But if you wanted to try, well, I’d be amenable to that too. ”

Twin feelings go through me. The first, my normal resounding NO.

Never, uh uh, the fear, seeing my body change and not understanding what was happening to me, the sickness my mom and dad told me to get on with, the strange cravings that were never pampered to.

And the birth… I want to vomit at just the thought of going through it all again.

Then I glance at this strong man who’s stood by me and Trip.

I couldn’t have a baby out of any feeling of obligation toward him; that would only put me under similar pressure again.

But when I think of a baby conceived out of love, part of us both, something we both wanted, and knowing he’d be there beside me every step of the way.

Well, maybe I might be persuaded to change that no. Not yet, though.

“Can I think about it?” My voice is cautious.

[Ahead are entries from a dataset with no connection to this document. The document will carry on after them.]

-- ==== Sys2Proof/Certificates/Slice0/Obligations.lean ====
section
/-! DEFINITION. The statements for the provers. They speak of the stepping core `s.active`; a result statement gives the
whole next state as an equation, so it is also the statement that the instruction completes and what it leaves unchanged. -/

open Sys2Proof Sys2Proof.Machine

/-! ### Encoding -/

/-- Words written out from the examples of the instruction rules, one or more for each family, decode to what they stand
for. -/
def Obligations.DecodesWrittenWords : Prop :=
  decode [0x86, 0x80] = .instr (.ldaImm 0x80) [] ∧
  decode [0x10, 0x8E, 0x00, 0x00] = .instr (.ldyImm 0x0000) [] ∧
  decode [0xE6, 0x84] = .instr (.ldbIdx (.zero .x false)) [] ∧
  decode [0x97, 0x10] = .instr (.staDir 0x10) [] ∧
  decode [0x31, 0xA9, 0x01, 0x00] = .instr (.leay (.off16 .y false 0x0100)) [] ∧
  decode [0x11, 0x83, 0x7F, 0xFF] = .instr (.cmpuImm 0x7FFF) [] ∧
  decode [0x3D] = .instr .mul [] ∧
  decode [0x68, 0x84] = .instr (.aslIdx (.zero .x false)) [] ∧
  decode [0x1C, 0xEF] = .instr (.andcc 0xEF) [] ∧
  decode [0x1F, 0x8B] = .instr (.tfr (.r8 .a) (.r8 .dp)) [] ∧
  decode [0x34, 0x06] = .instr (.pshs 0x06) [] ∧
  decode [0x22, 0x10] = .instr (.bhi 0x10) [] ∧
  decode [0x6E, 0x94] = .instr (.jmpIdx (.zero .x true)) [] ∧
  decode [0x10, 0x3F] = .instr .swi2 []

/-- Decoding an encoded instruction gives it back, with every operand at every value. -/
def Obligations.DecodeEncode : Prop :=
  ∀ (i : Instr) (rest : List Byte), i.wellFormed = true → decode (encode i ++ rest) = .instr i rest

/-- Every byte sequence that decodes is the encoding of the instruction it decodes to: no bit of it is dropped. -/
def Obligations.EncodeDecode : Prop :=
  ∀ (i : Instr) (bytes rest : List Byte), decode bytes = .instr i rest →
    i.wellFormed = true ∧ bytes = encode i ++ rest

/-- A beginning of an instruction that is not all of it is neither an instruction nor refused: the decoder asks for one
byte more. -/
def Obligations.ProperBeginnings : Prop :=
  ∀ (i : Instr) (bytes more : List Byte), i.wellFormed = true → encode i = bytes ++ more → more ≠ [] →
    decode bytes = .incomplete

/-- The undefined first bytes, second bytes and postbytes are refused, and nothing else is: the 33 bytes of page 1, all but
38 second bytes of page 2, all but 9 of page 3 (another page byte among the refused), the undefined indexed postbytes, and
the register postbytes with an undefined code or two widths. -/
def Obligations.RefusedEncodings : Prop :=
  (∀ (b : Byte) (rest : List Byte), b ≠ 0x10 → b ≠ 0x11 →
    (decode (b :: rest) = .invalid .page1 ↔
      b ∈ [0x01, 0x02, 0x05, 0x0B, 0x14, 0x15, 0x18, 0x1B, 0x38, 0x3E, 0x41, 0x42, 0x45, 0x4B, 0x4E, 0x51, 0x52, 0x55,
        0x5B, 0x5E, 0x61, 0x62, 0x65, 0x6B, 0x71, 0x72, 0x75, 0x7B, 0x87, 0x8F, 0xC7, 0xCD, 0xCF])) ∧
  (∀ (b : Byte) (rest : List Byte), decode (0x10 :: b :: rest) = .invalid .page2 ↔
    b ∉ [0x21, 0x22, 0x23, 0x24, 0x25, 0x26, 0x27, 0x28, 0x29, 0x2A, 0x2B, 0x2C, 0x2D, 0x2E, 0x2F, 0x3F, 0x83, 0x8C, 0x8E,
      0x93, 0x9C, 0x9E, 0x9F, 0xA3, 0xAC, 0xAE, 0xAF, 0xB3, 0xBC, 0xBE, 0xBF, 0xCE, 0xDE, 0xDF, 0xEE, 0xEF, 0xFE, 0xFF]) ∧
  (∀ (b : Byte) (rest : List Byte), decode (0x11 :: b :: rest) = .invalid .page3 ↔
    b ∉ [0x3F, 0x83, 0x8C, 0x93, 0x9C, 0xA3, 0xAC, 0xB3, 0xBC]) ∧
  (∀ (f : Indexed → Instr) (pb : Byte) (rest : List Byte), decodeOperand (.idx f) (pb :: rest) = .invalid .postbyte ↔
    128 ≤ pb.toNat ∧
      (let mode := pb.toNat % 16
       let ind := pb.toNat / 16 % 2
       let rr := pb.toNat / 32 % 4
       mode = 7 ∨ mode = 10 ∨ mode = 14 ∨ ((mode = 0 ∨ mode = 2) ∧ ind = 1) ∨ (mode = 15 ∧ (ind = 0 ∨ rr ≠ 0)))) ∧
  (∀ (op pb : Byte) (rest : List Byte), op = 0x1E ∨ op = 0x1F →
    (decode (op :: pb :: rest) = .invalid .registerPair ↔
      ¬ ((pb.toNat / 16 ≤ 5 ∧ pb.toNat % 16 ≤ 5) ∨
        (8 ≤ pb.toNat / 16 ∧ pb.toNat / 16 ≤ 11 ∧ 8 ≤ pb.toNat % 16 ∧ pb.toNat % 16 ≤ 11))))

/-! ### The step -/

/-- When the bytes at PC are the encoding of a well-formed instruction, outside the hardware window, the step of a machine
that is ready to run is `exec` of it, with PC moved past those bytes. -/
def Obligations.StepRunsDecoded : Prop :=
  ∀ (s : State) (i : Instr), s.ready → i.wellFormed = true → s.shows s.core.pc (encode i) = true →
    s.myCfg.plainRange s.core.pc (encode i).length = true →
      step s = exec i (s.modCore fun c => { c with pc := c.pc + BitVec.ofNat 16 (encode i).length })

/-- When the bytes at PC are refused by the decoder, and no shorter beginning of them is, the step records `InvalidOpcode`
with the address of the first and the bytes fetched: PC has moved past them, no other register and no memory is written, no
cycle is counted. -/
def Obligations.StepInvalidOpcode : Prop :=
  ∀ (s : State) (bytes : List Byte) (why : DecodeError), s.ready → decode bytes = .invalid why →
    (∀ some more, bytes = some ++ more → more ≠ [] → decode some = .incomplete) →
    s.shows s.core.pc bytes = true → s.myCfg.plainRange s.core.pc bytes.length = true →
      step s = .next { (s.modCore fun c => { c with pc := c.pc + BitVec.ofNat 16 bytes.length }) with
        fatal := some (.invalidOpcode s.active s.core.pc bytes) }

/-- An instruction always answers a next state, and leaves the configuration, the host's call and its queue, and the cycle
lock as they are. -/
def Obligations.ExecAlwaysNext : Prop :=
  ∀ (i : Instr) (s : State), ∃ t, exec i s = .next t ∧ t.cfg = s.cfg ∧ t.lock = s.lock ∧ t.host = s.host ∧ t.ret = s.ret ∧
    t.soundCarry = s.soundCarry ∧ t.firqHackCounter = s.firqHackCounter ∧ t.boardTicks = s.boardTicks

/-! ### Memory -/

/-- The four regions of each board in order, and the offset in each. -/
def Obligations.DecodeRegions : Prop :=
  ∀ (c : Cfg) (b : Board) (a : Nat), boardOk (c.board b) = true →
    (a < (c.board b).ramEnd → decodeAddr (c.board b) a = some ⟨.ram, a⟩) ∧
    ((c.board b).ramEnd ≤ a → a < (c.board b).hwEnd → decodeAddr (c.board b) a = some ⟨.hardware, a⟩) ∧
    ((c.board b).hwEnd ≤ a → a < (c.board b).bankEnd →
      decodeAddr (c.board b) a = some ⟨.bankswitched, a - (c.board b).hwEnd⟩) ∧
    ((c.board b).bankEnd ≤ a → a < 0x10000 → decodeAddr (c.board b) a = some ⟨.rom, a - (c.board b).bankEnd⟩) ∧
    (0x10000 ≤ a → decodeAddr (c.board b) a = none)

“No pressure, darlin’. I want what you want.” Again, he squeezes my fingers, and just like that, the conversation is over.

We collect Trip. Going to school is working wonders for him. It’s still up in the air as to whether he understands the emotions he doesn’t express. But when I ask how his day went, he actually smiles as he nods his head.

“Good?” I ask. Again, he dips and raises his chin. “Words, Trip.”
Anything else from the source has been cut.